Einmal in ihrem Leben für ein paar Monate ins Ausland zu gehen – und das nicht als Tourist auf Stippvisite. Davon hatte Christa Gaßmann aus dem niedersächsischen Springe viele Jahre geträumt. „Meine älteste Tochter ist als ländliche Hauswirtschafterin über den Deutschen Bauernverband einige Male auf Betrieben im Ausland gewesen“, erzählt die Bäuerin. Sie gönnte ihrer Tochter diese Erfahrung von Herzen, war aber gleichzeitig traurig darüber, dass sie diese Chance in jungen Jahren nie gehabt hatte. „Die Zeiten waren einfach andere. Den Begriff Au-pair hatte damals sicher noch niemand gehört“, sagt sie schmunzelnd.

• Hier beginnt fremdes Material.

/-- The source of an error record for a tier (R101). -/
def tierSource (tier : Nat) : Nat := if tier = 3 then 8 else 6 + tier

/-- The command completes with an error status that names the record written here (R99, R101). -/
def State.engineError (s : State) (c : Cmd) (source addr : Nat) : State :=
  let part := if source < 4 then ((s.ctx? c.ctx).map fun x => x.part).getD 0 else 0
  let n := s.mgmt.errCount
  (s.logError (errRec s.tick c.tcid (s.tcid c.tcid).tenant source c.core part addr (c.pc.setWidth 64))).updCmd c.id fun x =>
    { x with error := some (x.error.getD n) }

/-- Elements done, with what has been done beyond the next one. -/
def advanceDone : Nat → Nat → List Nat → Nat × List Nat
  | 0, k, l => (k, l)
  | n + 1, k, l => if l.contains k then advanceDone n (k + 1) (l.filter fun x => x != k) else (k, l)

/-- Element n has been moved. -/
def State.moveDone (s : State) (id n : Nat) : State :=
  s.updCmd id fun c =>
    let l := c.done ++ [n]
    let x := advanceDone l.length c.doneCount l
    { c with doneCount := x.1, done := x.2, parts := c.parts.filter fun p => p.elem != n }

/-- An element of a contribution joins its instance. -/
def State.giveColl (s : State) (c : Cmd) (n : Nat) (d : List Byte) (bad : Bool) : State :=
  match c.kind with
  | .coll x inst =>
    let upd (i : CollInst) : CollInst :=
      { i with parts := i.parts ++ [(x.slot, n, d, bad)] }
    { s with ual := { s.ual with insts := updFirst (fun i => i.group == x.group && i.inst == inst) upd s.ual.insts } }
  | _ => s

/-- An element of a slot's source that could not be read is lost to its instance: its values are zero, and the loss counts at the other commands
of the instance too (R343). -/
def State.loseSource (s : State) (id n : Nat) : State :=
  match s.cmd? id with
  | some c =>
    match c.kind with
    | .coll d i =>
      if n < d.params.count then
        let others := ((s.ual.insts.find? fun y => y.group == d.group && y.inst == i).map fun y => y.local_).getD []
        (others.filter fun l => l.2 != id).foldl (fun s l => s.updCmd l.2 fun c => { c with deadPod := c.deadPod + 1 }) (s.giveColl c n [] true)
      else s
    | _ => s
  | none => s

/-- Element n could not reach its memory (R36, R128). -/
def State.moveDead (s : State) (id n : Nat) (host : Bool) : State :=
  ((s.loseSource id n).updCmd id fun c =>
    if host then { c with deadHost := c.deadHost + 1 } else { c with deadPod := c.deadPod + 1 }).moveDone id n

/-- Elements that have been moved. -/
def Cmd.isDone (c : Cmd) (n : Nat) : Bool := decide (n < c.doneCount) || c.done.contains n
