/-- The descriptor of `qcomb` and `qdrain` (R334). -/
def Env.queueDesc (e : Env) (x : QdescOp) (n : Nat) : List Byte := e.readShDesc (e.kOpt x.a) x.disp 64 n

/-- An instruction on such a descriptor: the machine check where it holds a damaged word (R98). -/
def Env.onDesc (e : Env) (x : QdescOp) (n : Nat) (k : List Byte → State) : State :=
  (e.withDescs e.f.mask (.uni (e.kOpt x.a)) x.disp 64 n).orCheck e.s (k (e.queueDesc x n))

def Env.putCount (e : Env) (x : QdescOp) (s : State) (n : Nat) : State :=
  let V := e.view
  e.put s (match x.d with
    | some k => V.file.putK k false (BitVec.ofNat 64 n)
    | none => V.file.shift (.uni (BitVec.ofNat 64 n)))

def execQcomb (x : QdescOp) (s : State) : Out :=
  issue (.qcomb x) s [] (costC 1) fun e =>
    e.onDesc x 64 fun bs =>
      match parseComb bs with
      | .error o => e.refuse (2 ^ 61) o
      | .ok q =>
        let n := q.T * q.K
        let yb := if q.ybf then 2 else 4
        let ob := if q.obf then 2 else 4
        let go := State.touchRanges e.l e.c.core
          [(q.st, 1, n, false), (q.w, 4, 4 * n, false), (q.y, yb, yb * n * q.H, false), (q.out, ob, ob * q.T * q.H, true), (q.flag, 1, q.T, true)] e.s
        match go.2 with
        | some f => e.rangeFault go.1 f.1 f.2
        | none =>
          let s := go.1.publish e.c.id
          let out := (List.range q.T).foldl (State.combToken e.l ⟨e.r.agent, true, e.f.rel⟩ e.c.core q) ⟨s, 0, none⟩
          match out.bad with
          | some b => s.machineCheck e.r e.f.mask b.1 b.2
          | none => e.done ((e.putCount x out.s out.flags).knowAll e.r)

/-! ### `qdrain` (R353) -/

structure QDrain where
  d : LDesc
  layer : Nat
  E : Nat
  entries : W64
  shapes : W64

/-- The fields of the descriptor: the launch's as R255 checks them, then the drain's. -/
def parseDrain (bs : List Byte) : Except Nat QDrain :=
  let w (k : Nat) : Nat := field bs (8 * k) 8
  let E := bitsN (w 20) 16 16
  if bitsN (w 1) 41 23 ≠ 0 then .error (2 ^ 60 + (if bitsN (w 0) 58 6 ≠ 0 ∨ w 0 % 64 ≠ 0 then 0 else 8))
  else
    let words : List W64 := (List.range 20).map fun k => if k = 1 then 1 else BitVec.ofNat 64 (w k)
    match parseDesc words with
    | .error o => .error (2 ^ 60 + o)
    | .ok d =>
      if bitsN (w 20) 32 32 ≠ 0 ∨ E = 0 ∨ 4096 < E then .error (2 ^ 61 + 160)
      else if w 23 ≠ 0 then .error (2 ^ 61 + 184)
      else .ok { d := d, layer := bitsN (w 20) 0 16, E := E, entries := BitVec.ofNat 64 (w 21), shapes := BitVec.ofNat 64 (w 22) }

/-- The queues of the layer, one for each expert. -/
def Env.drainQueues (e : Env) (q : QDrain) : List (Option (Nat × Queue)) :=
  (List.range q.E).map fun x => e.s.queueFor e.l.tcid (q.layer * 2 ^ 16 + x)

def drainCount (qs : List (Option (Nat × Queue))) : Nat :=
  (qs.map fun x => (x.map fun y => y.2.depth).getD 0).foldl (· + ·) 0

/-- Take one expert's entries, and write its shape record and entries. -/
def Env.drainOne (e : Env) (q : QDrain) (x : State × Nat) (y : Option (Nat × Queue) × Nat) : State × Nat :=
  let out := match y.1 with
    | some z => x.1.take z.1 z.2 z.2.depth
    | none => (x.1, [])
  let s := out.1.writeSide ⟨e.r.agent, true, e.f.rel⟩ e.l e.c.core (atOff q.shapes (16 * y.2)) (bytesN 8 out.2.length)
  let s := s.writeSide ⟨e.r.agent, true, e.f.rel⟩ e.l e.c.core (atOff q.shapes (16 * y.2 + 8)) (bytesN 8 x.2)
  let s := out.2.zipIdx.foldl (fun s z => s.writeSide ⟨e.r.agent, true, e.f.rel⟩ e.l e.c.core (atOff q.entries (16 * (x.2 + z.2))) (entryBytes z.1.words)) s
  (s, x.2 + out.2.length)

„Jetzt kannst du auch los!“
Wenige Monate vor ihrem 72. Geburtstag legte ihre Tochter ihr schließlich einen Prospekt mit den Worten auf den Tisch: „So, Mamma, jetzt kannst du auch los.“ Es handelte sich um die Broschüre einer damals neuen Agentur. Diese hatte sich darauf spezialisiert, Seniorinnen als Au-pairs ins Ausland zu vermitteln (siehe Kasten). Einige der Gastfamilien waren aus Deutschland ausgewandert. Fremdsprachenkenntnisse wären also nicht zwangsläufig notwendig gewesen. Christa Gaßmann jedoch besuchte damals schon seit einigen Jahren einen Englisch-Kurs an der Volkshochschule. Auslöser war einige Jahre zuvor eine geführte Gruppenreise in die USA. „Nur drei von uns sprachen Englisch. Abends, wenn unser Reiseführer Feierabend hatte, mussten diese Drei immer alles für uns regeln.“ Das nächste Mal würde sie sich selbst ihr Essen bestellen können. Mit diesem Vorsatz meldete sie sich für den Kurs an. Konkrete weitere Reisepläne hatte es seitdem jedoch nie gegeben. Das sollte sich nun mit diesem Flyer ändern.
Wunschland: Kanada
Mit ihrem Vorschlag hatte Sabine Knudsen ihre Mutter ziemlich überrumpelt. Die Seniorin musste erst einmal sacken lassen. Einen Rückzieher wollte sie nach all den Jahren, in denen sie einer solchen Reise hinterhergetrauert hatte, nun aber auch nicht machen. Und so meldete Christa Gaßmann sich bei der Agentur an. Die Mitgliedschaft war damals kostenlos. Dafür fiel – anders als heute - sowohl für die Granny als auch für die Gastfamilie eine Gebühr von je 300 € an. Als Mitglied hatte Christa Gaßmann Zugriff auf die Profile verschiedener Familien, die eine Au-pair-Oma suchten. Christa Gaßmann wollte gerne nach Kanada, da ihre Tochter ihr von dem Land vorgeschwärmt hatte. So nahm sie Kontakt zu einer Familie im 500-Seelen-Ort Rossburn im Südosten des Landes auf.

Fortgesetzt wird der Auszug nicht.